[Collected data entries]
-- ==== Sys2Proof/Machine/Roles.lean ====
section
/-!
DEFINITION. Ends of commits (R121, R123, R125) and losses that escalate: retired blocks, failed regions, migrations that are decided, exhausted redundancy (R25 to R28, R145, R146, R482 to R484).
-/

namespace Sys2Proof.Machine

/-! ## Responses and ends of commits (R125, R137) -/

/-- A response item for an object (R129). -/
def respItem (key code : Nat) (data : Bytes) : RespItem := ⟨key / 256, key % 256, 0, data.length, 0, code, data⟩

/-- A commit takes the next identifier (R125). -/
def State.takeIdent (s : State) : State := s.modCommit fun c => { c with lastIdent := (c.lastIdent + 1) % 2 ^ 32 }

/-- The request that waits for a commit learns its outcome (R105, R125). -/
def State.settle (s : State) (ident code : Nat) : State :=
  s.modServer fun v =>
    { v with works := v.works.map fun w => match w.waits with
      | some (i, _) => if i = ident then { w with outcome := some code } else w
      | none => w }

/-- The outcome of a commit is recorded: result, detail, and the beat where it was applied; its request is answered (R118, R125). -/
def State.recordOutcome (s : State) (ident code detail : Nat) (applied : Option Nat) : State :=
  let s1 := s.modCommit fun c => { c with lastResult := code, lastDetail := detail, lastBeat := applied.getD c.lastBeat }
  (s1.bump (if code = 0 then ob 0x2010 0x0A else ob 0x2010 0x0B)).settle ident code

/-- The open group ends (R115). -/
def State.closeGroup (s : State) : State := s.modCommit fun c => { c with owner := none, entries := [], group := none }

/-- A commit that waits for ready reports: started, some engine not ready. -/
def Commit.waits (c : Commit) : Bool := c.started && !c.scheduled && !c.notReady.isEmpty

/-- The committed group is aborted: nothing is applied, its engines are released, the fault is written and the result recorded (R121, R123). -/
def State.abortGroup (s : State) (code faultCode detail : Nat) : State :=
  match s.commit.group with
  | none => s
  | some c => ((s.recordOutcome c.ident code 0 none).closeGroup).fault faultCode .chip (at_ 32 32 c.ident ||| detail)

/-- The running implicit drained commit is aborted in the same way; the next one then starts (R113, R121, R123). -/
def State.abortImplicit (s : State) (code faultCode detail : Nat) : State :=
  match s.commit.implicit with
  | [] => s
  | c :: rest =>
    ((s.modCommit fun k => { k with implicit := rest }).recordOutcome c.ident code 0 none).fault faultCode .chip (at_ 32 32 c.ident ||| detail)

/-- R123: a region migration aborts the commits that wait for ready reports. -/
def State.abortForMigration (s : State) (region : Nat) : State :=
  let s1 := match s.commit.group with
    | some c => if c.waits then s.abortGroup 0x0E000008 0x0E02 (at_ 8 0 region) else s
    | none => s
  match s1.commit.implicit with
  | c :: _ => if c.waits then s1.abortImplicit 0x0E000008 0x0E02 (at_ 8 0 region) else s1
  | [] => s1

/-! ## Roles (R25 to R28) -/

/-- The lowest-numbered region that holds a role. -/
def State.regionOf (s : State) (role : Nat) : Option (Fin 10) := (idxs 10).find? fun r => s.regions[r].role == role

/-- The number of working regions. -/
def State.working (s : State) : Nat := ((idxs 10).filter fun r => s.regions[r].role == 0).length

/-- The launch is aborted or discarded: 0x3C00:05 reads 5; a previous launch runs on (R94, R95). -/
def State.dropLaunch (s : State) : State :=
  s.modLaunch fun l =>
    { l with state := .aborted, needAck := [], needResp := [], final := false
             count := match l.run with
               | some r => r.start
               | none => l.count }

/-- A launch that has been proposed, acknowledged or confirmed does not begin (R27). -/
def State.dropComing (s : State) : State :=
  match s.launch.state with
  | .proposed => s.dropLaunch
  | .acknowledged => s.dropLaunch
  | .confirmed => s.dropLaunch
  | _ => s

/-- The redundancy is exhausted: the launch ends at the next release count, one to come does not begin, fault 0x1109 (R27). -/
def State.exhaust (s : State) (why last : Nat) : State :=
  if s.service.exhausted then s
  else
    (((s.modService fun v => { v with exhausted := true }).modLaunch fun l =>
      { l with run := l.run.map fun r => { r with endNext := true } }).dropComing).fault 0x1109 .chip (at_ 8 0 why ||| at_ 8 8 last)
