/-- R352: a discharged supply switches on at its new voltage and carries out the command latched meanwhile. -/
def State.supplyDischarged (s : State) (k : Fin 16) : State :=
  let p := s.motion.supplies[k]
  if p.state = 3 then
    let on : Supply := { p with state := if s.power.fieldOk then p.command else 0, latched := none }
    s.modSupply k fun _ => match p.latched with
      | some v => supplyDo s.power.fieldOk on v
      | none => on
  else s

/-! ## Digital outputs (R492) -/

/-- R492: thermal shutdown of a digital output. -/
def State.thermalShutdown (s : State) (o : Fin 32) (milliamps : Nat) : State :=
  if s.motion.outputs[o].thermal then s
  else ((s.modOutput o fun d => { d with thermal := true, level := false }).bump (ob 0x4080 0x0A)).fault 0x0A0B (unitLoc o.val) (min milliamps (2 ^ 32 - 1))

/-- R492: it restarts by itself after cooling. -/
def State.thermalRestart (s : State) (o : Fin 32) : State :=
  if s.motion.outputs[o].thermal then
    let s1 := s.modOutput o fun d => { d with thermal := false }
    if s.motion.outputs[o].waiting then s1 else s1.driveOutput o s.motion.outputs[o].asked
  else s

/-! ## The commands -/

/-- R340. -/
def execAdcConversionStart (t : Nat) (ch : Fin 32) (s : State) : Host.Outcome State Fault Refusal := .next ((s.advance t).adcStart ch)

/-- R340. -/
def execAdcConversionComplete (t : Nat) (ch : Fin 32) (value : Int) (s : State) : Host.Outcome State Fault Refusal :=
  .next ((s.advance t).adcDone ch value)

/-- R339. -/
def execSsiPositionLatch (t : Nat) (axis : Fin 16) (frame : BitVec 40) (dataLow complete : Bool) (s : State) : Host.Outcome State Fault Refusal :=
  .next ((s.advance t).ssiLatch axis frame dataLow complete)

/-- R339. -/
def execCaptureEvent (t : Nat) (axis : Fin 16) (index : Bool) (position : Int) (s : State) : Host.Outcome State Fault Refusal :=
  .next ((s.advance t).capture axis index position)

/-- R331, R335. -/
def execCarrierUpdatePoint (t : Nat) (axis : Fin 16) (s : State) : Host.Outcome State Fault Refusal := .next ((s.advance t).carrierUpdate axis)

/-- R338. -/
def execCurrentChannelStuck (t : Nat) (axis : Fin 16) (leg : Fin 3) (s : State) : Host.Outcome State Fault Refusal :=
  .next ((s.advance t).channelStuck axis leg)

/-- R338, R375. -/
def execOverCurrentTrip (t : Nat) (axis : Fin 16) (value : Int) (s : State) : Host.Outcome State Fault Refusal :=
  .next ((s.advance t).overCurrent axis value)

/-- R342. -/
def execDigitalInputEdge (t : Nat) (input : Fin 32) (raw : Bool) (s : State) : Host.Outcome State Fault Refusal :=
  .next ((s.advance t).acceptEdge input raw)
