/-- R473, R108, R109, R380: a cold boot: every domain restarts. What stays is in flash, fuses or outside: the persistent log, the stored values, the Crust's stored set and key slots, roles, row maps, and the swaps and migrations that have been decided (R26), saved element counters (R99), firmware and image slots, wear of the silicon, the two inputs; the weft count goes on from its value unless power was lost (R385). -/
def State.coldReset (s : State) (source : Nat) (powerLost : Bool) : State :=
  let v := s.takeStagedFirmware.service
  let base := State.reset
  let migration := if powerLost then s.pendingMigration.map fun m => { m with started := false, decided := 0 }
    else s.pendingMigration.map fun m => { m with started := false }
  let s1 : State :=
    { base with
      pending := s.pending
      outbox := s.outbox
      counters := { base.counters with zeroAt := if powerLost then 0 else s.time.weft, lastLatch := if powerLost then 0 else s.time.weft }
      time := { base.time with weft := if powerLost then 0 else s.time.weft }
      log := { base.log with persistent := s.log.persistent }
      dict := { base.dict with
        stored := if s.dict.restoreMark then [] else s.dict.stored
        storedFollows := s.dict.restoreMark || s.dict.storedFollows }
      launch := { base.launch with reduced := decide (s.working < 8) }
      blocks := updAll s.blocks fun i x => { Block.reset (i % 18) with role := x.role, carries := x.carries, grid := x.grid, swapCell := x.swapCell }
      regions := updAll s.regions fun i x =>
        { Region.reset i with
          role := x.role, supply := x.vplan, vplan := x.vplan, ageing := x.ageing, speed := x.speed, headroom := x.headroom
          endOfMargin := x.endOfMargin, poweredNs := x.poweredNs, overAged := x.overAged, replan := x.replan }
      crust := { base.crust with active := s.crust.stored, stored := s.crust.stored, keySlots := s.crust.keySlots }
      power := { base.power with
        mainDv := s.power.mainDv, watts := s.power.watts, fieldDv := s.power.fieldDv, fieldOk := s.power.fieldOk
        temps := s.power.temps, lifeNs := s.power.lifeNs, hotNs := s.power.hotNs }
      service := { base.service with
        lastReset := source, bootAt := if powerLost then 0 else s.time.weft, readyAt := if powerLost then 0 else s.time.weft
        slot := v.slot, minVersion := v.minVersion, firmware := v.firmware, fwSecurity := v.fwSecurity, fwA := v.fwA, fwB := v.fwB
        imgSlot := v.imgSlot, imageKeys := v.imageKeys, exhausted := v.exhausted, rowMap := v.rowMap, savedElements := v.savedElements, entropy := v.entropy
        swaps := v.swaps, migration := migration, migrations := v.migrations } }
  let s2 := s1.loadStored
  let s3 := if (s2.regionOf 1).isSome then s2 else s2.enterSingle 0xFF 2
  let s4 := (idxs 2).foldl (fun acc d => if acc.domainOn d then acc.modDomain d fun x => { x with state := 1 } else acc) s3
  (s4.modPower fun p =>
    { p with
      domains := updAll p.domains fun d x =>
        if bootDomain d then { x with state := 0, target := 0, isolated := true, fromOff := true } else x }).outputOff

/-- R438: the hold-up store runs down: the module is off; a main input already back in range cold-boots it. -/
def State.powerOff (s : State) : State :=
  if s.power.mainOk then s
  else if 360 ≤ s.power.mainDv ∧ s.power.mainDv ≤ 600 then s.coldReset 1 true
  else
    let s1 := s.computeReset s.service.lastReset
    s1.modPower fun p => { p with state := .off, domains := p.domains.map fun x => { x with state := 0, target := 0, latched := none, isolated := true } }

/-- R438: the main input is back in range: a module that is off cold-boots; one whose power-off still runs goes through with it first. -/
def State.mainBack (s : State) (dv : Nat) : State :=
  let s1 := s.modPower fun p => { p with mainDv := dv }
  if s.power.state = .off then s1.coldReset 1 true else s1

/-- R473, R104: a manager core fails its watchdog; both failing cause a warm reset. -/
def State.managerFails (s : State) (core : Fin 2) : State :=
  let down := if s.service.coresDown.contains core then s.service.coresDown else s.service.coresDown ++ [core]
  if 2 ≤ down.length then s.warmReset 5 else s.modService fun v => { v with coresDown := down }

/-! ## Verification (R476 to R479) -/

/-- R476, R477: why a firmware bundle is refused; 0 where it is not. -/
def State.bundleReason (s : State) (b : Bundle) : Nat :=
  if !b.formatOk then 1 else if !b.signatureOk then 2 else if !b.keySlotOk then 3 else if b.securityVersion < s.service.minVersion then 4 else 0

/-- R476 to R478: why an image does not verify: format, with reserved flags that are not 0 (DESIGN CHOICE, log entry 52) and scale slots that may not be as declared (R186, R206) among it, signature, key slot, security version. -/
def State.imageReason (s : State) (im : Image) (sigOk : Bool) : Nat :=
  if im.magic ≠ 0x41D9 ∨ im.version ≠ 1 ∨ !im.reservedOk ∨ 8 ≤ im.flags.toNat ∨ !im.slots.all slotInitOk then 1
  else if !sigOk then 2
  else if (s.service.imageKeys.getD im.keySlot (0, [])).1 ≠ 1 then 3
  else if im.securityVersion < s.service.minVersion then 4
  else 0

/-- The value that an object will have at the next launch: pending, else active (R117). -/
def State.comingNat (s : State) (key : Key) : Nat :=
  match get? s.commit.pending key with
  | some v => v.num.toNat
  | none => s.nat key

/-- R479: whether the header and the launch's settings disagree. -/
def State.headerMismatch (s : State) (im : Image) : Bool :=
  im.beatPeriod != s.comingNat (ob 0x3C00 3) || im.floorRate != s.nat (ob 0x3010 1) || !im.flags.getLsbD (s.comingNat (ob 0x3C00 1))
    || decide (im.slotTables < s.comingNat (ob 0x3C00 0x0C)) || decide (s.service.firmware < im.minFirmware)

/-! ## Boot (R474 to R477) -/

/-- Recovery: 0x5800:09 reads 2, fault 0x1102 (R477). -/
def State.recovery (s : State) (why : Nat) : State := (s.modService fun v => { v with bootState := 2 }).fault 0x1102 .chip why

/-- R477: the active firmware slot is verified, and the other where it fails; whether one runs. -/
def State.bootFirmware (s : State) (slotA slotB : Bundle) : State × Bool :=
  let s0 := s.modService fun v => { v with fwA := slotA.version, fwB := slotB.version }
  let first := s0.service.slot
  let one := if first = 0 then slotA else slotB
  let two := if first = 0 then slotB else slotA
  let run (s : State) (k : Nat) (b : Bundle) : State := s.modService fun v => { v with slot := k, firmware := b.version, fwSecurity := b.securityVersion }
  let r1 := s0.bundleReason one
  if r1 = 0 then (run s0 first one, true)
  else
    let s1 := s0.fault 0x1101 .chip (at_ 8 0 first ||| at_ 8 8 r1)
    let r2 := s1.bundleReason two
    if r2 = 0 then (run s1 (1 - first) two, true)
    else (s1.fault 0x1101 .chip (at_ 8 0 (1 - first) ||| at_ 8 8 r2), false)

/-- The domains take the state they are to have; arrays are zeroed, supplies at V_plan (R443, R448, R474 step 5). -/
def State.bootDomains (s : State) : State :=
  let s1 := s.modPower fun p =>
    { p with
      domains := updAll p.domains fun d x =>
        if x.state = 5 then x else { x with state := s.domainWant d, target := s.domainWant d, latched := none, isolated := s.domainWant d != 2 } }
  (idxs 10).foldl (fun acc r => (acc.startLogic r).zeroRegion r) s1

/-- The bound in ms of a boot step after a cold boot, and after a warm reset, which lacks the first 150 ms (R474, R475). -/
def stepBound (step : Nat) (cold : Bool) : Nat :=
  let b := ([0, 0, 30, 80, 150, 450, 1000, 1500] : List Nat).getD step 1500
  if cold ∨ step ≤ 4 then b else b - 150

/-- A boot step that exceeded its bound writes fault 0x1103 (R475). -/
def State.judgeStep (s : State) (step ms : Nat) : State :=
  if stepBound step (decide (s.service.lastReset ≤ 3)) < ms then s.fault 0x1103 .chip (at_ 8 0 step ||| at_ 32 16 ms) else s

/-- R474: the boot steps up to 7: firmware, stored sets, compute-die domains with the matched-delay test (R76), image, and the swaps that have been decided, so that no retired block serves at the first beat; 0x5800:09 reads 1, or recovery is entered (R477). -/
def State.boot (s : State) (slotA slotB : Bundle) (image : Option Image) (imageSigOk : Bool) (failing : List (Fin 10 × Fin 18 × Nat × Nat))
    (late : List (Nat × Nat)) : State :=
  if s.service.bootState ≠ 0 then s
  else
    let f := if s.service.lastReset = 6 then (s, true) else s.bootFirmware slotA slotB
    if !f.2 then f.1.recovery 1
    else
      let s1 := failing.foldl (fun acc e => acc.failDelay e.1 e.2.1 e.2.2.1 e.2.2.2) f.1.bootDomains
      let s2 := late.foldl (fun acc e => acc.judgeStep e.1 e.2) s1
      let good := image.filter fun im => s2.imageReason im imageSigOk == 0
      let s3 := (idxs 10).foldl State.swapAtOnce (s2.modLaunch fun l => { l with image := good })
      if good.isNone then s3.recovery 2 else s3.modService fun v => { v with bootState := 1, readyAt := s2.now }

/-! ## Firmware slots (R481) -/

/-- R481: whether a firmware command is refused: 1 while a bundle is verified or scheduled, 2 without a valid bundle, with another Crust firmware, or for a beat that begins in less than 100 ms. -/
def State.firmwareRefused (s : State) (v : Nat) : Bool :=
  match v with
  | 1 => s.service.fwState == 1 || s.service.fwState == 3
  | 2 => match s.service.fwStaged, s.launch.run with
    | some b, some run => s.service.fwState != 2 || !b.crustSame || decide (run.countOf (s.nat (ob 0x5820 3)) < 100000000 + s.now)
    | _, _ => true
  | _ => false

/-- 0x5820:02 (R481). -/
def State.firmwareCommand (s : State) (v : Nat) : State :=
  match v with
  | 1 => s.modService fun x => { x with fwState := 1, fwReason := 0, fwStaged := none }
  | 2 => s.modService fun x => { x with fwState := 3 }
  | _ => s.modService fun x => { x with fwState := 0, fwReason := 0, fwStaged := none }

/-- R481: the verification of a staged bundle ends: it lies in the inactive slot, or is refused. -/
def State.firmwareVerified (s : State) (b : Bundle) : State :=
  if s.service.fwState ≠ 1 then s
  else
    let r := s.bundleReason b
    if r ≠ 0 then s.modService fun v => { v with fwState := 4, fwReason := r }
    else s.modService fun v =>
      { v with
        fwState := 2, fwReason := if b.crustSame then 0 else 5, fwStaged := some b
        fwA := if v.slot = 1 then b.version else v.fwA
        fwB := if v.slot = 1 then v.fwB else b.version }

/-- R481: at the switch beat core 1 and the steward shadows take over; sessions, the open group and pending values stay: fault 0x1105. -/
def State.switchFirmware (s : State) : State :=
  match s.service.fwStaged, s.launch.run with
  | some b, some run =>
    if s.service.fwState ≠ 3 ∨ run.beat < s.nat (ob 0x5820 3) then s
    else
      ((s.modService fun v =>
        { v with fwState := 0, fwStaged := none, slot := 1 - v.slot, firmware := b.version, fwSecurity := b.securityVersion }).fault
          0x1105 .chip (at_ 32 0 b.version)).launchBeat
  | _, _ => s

*Problem to solve*
An exact, complete copy of the lines above from the one with "final := false" through the one with "none => l.count" is the whole answer.

*Solution*
    { l with state := .aborted, needAck := [], needResp := [], final := false
             count := match l.run with
               | some r => r.start
               | none => l.count }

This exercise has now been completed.